For configuration C3, we observe lower overall accuracy compared to C1. This suggests that the examples in this dataset are more challenging to distinguish than those in the first dataset. More challenging data can be both a positive and negative aspect. On the one hand, it demonstrates that the algorithm can still differentiate between the examples to a significant extent. On the other hand, the lower accuracy indicates that the algorithms face greater difficulty in establishing connections between textual elements. Additionally, when we examine Fig. 3c, we notice that the optimal algorithm’s accuracy varies mainly when classifying real data. This variance can be attributed to the overall scarcity of real news in this dataset, resulting in a 20.83% misclassification rate for real news.

Interestingly, the trend observed in C2 continues in C4, with a significant decrease in accuracy across all three models. BERT experiences the most substantial accuracy drop when compared to C3, which can be partly attributed to its higher initial accuracy. Across all three models, the average drop in accuracy is 20.53%, a sharp increase compared to the average drop of 7.49% in C2. This significant increase in accuracy loss suggests that this second dataset is less robust than the first. When comparing Fig. 3d to Figure 3b, the general trend in accuracy is evident. However, Fig. 3d displays notably lower accuracy when dealing with what was initially the minority class. Despite the considerable accuracy drop, BERT outperforms the other models once again, strengthening the argument that it is the overall best model.

Examining the cross-dataset evaluation results depicted in Fig. 3e and Fig. 3f, we observe an interesting aspect in the results of C5 and C6. Models trained on the CoAID dataset performed poorly on the C19-Rumor dataset (Fig. 3e). Conversely, the best model trained on the C19-Rumor dataset excelled when tested on the CoAID dataset (Fig. 3f). This phenomenon suggests that the C19-Rumor dataset effectively represents the characteristics of the CoAID dataset, but the reverse is not necessarily true. This relationship is also partly reflected in the word cloud analysis presented in Fig. 1.

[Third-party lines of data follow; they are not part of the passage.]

/-- R11: the low word of a writable pair is held for its requester, in place of any it already holds, and changes no register; the high word
then sets the whole pair at once, and alone it sets the high word; the holds of other requesters stay. The pair is RST_PC. -/
def RegisterPairWrite : Prop :=
  ∀ (s : State) (rq : Requester) (v : BitVec 32), MayAct s rq →
    Gives (exec (.pairLowWrite rq (regAddress rq 0xA00004) 4 v) s) (fun t =>
      { t with pairs := s.pairs, resp := s.resp } = s ∧ t.resp = ⟨.ok, 0⟩ ∧ t.pairs.captured = s.pairs.captured ∧
        ∀ k, SMap.find? t.pairs.held k = if k = pairKey rq 0xA00004 then some v else SMap.find? s.pairs.held k) ∧
    Gives (exec (.pairHighWrite rq (regAddress rq 0xA00008) 4 v) s) (fun t =>
      { t with regs := s.regs, pairs := s.pairs, resp := s.resp } = s ∧ t.resp = ⟨.ok, 0⟩ ∧ t.pairs.captured = s.pairs.captured ∧
        RegsKept [(.RST_PC_LO, 0), (.RST_PC_HI, 0)] s t ∧ t.rr .RST_PC_HI = v.toNat ∧
        t.rr .RST_PC_LO = ((SMap.find? s.pairs.held (pairKey rq 0xA00004)).map (·.toNat)).getD (s.rr .RST_PC_LO) ∧
        ∀ k, SMap.find? t.pairs.held k = if k = pairKey rq 0xA00004 then none else SMap.find? s.pairs.held k)

/-- R16, R40: a sealed field (here MEM_RGN_SIZE, protected by the installer's role) takes the value that the installer writes before the
sealing; after it the write leaves the field as it was, is refused with DENIED, counts once in the block's SEAL_VIOLATION and reports that on
line 17 with INDEX 8. A write without the role that would change it is refused with DENIED, which the block's error register records. -/
def SealedField : Prop :=
  ∀ (s : State) (i : Fin 8) (v : BitVec 32), 4 ≤ s.f F.IDT_BOOT_STEP →
    (s.f F.IDT_BOOT_STEP < 10 →
      Gives (exec (.registerWrite (.steward (some .installer)) (0x50800104 + 16 * i) 4 v) s) (fun t =>
        t.rr .MEM_RGN_SIZE i = s.rr .MEM_RGN_SIZE i / 65536 * 65536 + v.toNat % 65536 ∧ t.resp = ⟨.ok, 0⟩ ∧
          { t with regs := s.regs, resp := s.resp, journal := s.journal } = s ∧
          RegsKept [(.MEM_RGN_SIZE, i), (.JNL_HEAD_LO, 0), (.JNL_HEAD_HI, 0), (.JNL_TAIL_LO, 0), (.JNL_TAIL_HI, 0), (.JNL_HASH, 0), (.JNL_HASH, 1), (.JNL_HASH, 2), (.JNL_HASH, 3),
            (.JNL_HASH, 4), (.JNL_HASH, 5), (.JNL_HASH, 6), (.JNL_HASH, 7)] s t)) ∧
    (10 ≤ s.f F.IDT_BOOT_STEP →
      Gives (exec (.registerWrite (.steward (some .installer)) (0x50800104 + 16 * i) 4 v) s) (fun t =>
        { t with regs := s.regs, resp := s.resp, events := s.events } = s ∧ RegsKept [(.MEM_SEAL_VIOLATION, 0)] s t ∧
          t.rr .MEM_SEAL_VIOLATION = min (s.rr .MEM_SEAL_VIOLATION + 1) 0xFFFFFFFF ∧ t.resp = ⟨.denied, 0⟩ ∧
          t.events = s.events ++ [⟨s.tmb.ptime.toNat, 17, 8, .denied⟩])) ∧
    (∀ ro, ro ≠ some .installer → v.toNat % 65536 ≠ s.rr .MEM_RGN_SIZE i % 65536 →
      Gives (exec (.registerWrite (.steward ro) (0x50800104 + 16 * i) 4 v) s) (fun t =>
        { t with regs := s.regs, resp := s.resp } = s ∧ RegsKept [(.MEM_ERR, 0)] s t ∧ t.rr .MEM_ERR = 8 ∧ t.resp = ⟨.denied, 0⟩))

/-! ### Time base -/

/-- R43: a time of day with its low word held is armed by the high word; one that is no whole second is refused with BOUNDS and leaves the
time base as it was. -/
def TimeOfDayArm : Prop :=
  ∀ (s : State) (ro : Option Role) (low high : BitVec 32), 4 ≤ s.f F.IDT_BOOT_STEP →
    SMap.find? s.pairs.held (pairKey (.steward ro) 0xE00010) = some low →
    ((high ++ low).toNat % 1000000000 = 0 →
      Gives (exec (.tmbTodArm (.steward ro) high) s) (fun t =>
        { t with regs := s.regs, pairs := s.pairs, resp := s.resp, tmb := s.tmb } = s ∧ t.resp = ⟨.ok, 0⟩ ∧
          RegsKept [(.TMB_TOD_LO, 0), (.TMB_TOD_HI, 0), (.TMB_STATUS, 0)] s t ∧ t.rr .TMB_TOD_LO = low.toNat ∧ t.rr .TMB_TOD_HI = high.toNat ∧
          t.f F.TMB_STATUS_TOD_ARMED = 1 ∧ t.f F.TMB_STATUS_TOD_SET = s.f F.TMB_STATUS_TOD_SET ∧
          t.f F.TMB_STATUS_TOD_LOW = s.f F.TMB_STATUS_TOD_LOW ∧ t.tmb = { s.tmb with armedAt := s.tmb.ptime } ∧
          SMap.find? t.pairs.held (pairKey (.steward ro) 0xE00010) = none)) ∧
    ((high ++ low).toNat % 1000000000 ≠ 0 →
      Gives (exec (.tmbTodArm (.steward ro) high) s) (fun t =>
        { t with regs := s.regs, pairs := s.pairs, resp := s.resp } = s ∧ t.resp = ⟨.bounds, 0⟩ ∧ RegsKept [(.TMB_ERR, 0)] s t ∧
          t.rr .TMB_ERR = 7))

/-- An edge of PPS that the time base takes: REFCLK present, and at least 0.9 s after the last accepted edge (R706, R715). -/
def PpsTaken (s : State) : Prop := s.tmb.refclk = true ∧ ∀ e, s.tmb.sinceEdge = some e → 900000000 ≤ e

/-- The time base after an accepted edge, but for its correction. -/
def Tmb.edge (x : Tmb) : Tmb := { x with sinceEdge := some 0, missed := 0 }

In C7, we consistently observe a high level of accuracy, reaffirming the primary objective of this configuration. This objective, centered around testing the models’ ability to handle an expanded dataset covering various subcategories, has been convincingly validated. Once again, BERT outperforms the other models in terms of accuracy, as evident in Table II. Fig. 3g illustrates a minimal number of misclassified inputs. The significant advantage of witnessing C7 perform exceptionally well lies in its confirmation that any marginal reduction in accuracy can be attributed to the models’ enhanced comprehension of the broader subject of COVID-19. This heightened understanding is a direct result of the merged dataset, which thoughtfully addresses issues like class distribution imbalances, topic coverage limitations, and data collection biases present in individual datasets. As a result, the merged dataset naturally enriches the pool of COVID-19-related data, ultimately fostering the accuracy and effectiveness of fake news detection systems.

B. Web Application Evaluation

Fig. 4 demonstrates a real-time use of our web application, encompassing the article content and highlighting the specific line within that article that is undergoing classification. Notably, there is currently no similar application except for CoVerifi [12], which necessitates copying the text and leaving the active page or site to generate a response. In contrast, our tool offers a straightforward highlight-and-click function, eliminating the need for copying or additional buttons to produce results, as required by tools that redirect to external pages. Furthermore, our tool grants users the flexibility to select any text they desire, providing complete control over the application’s inputs.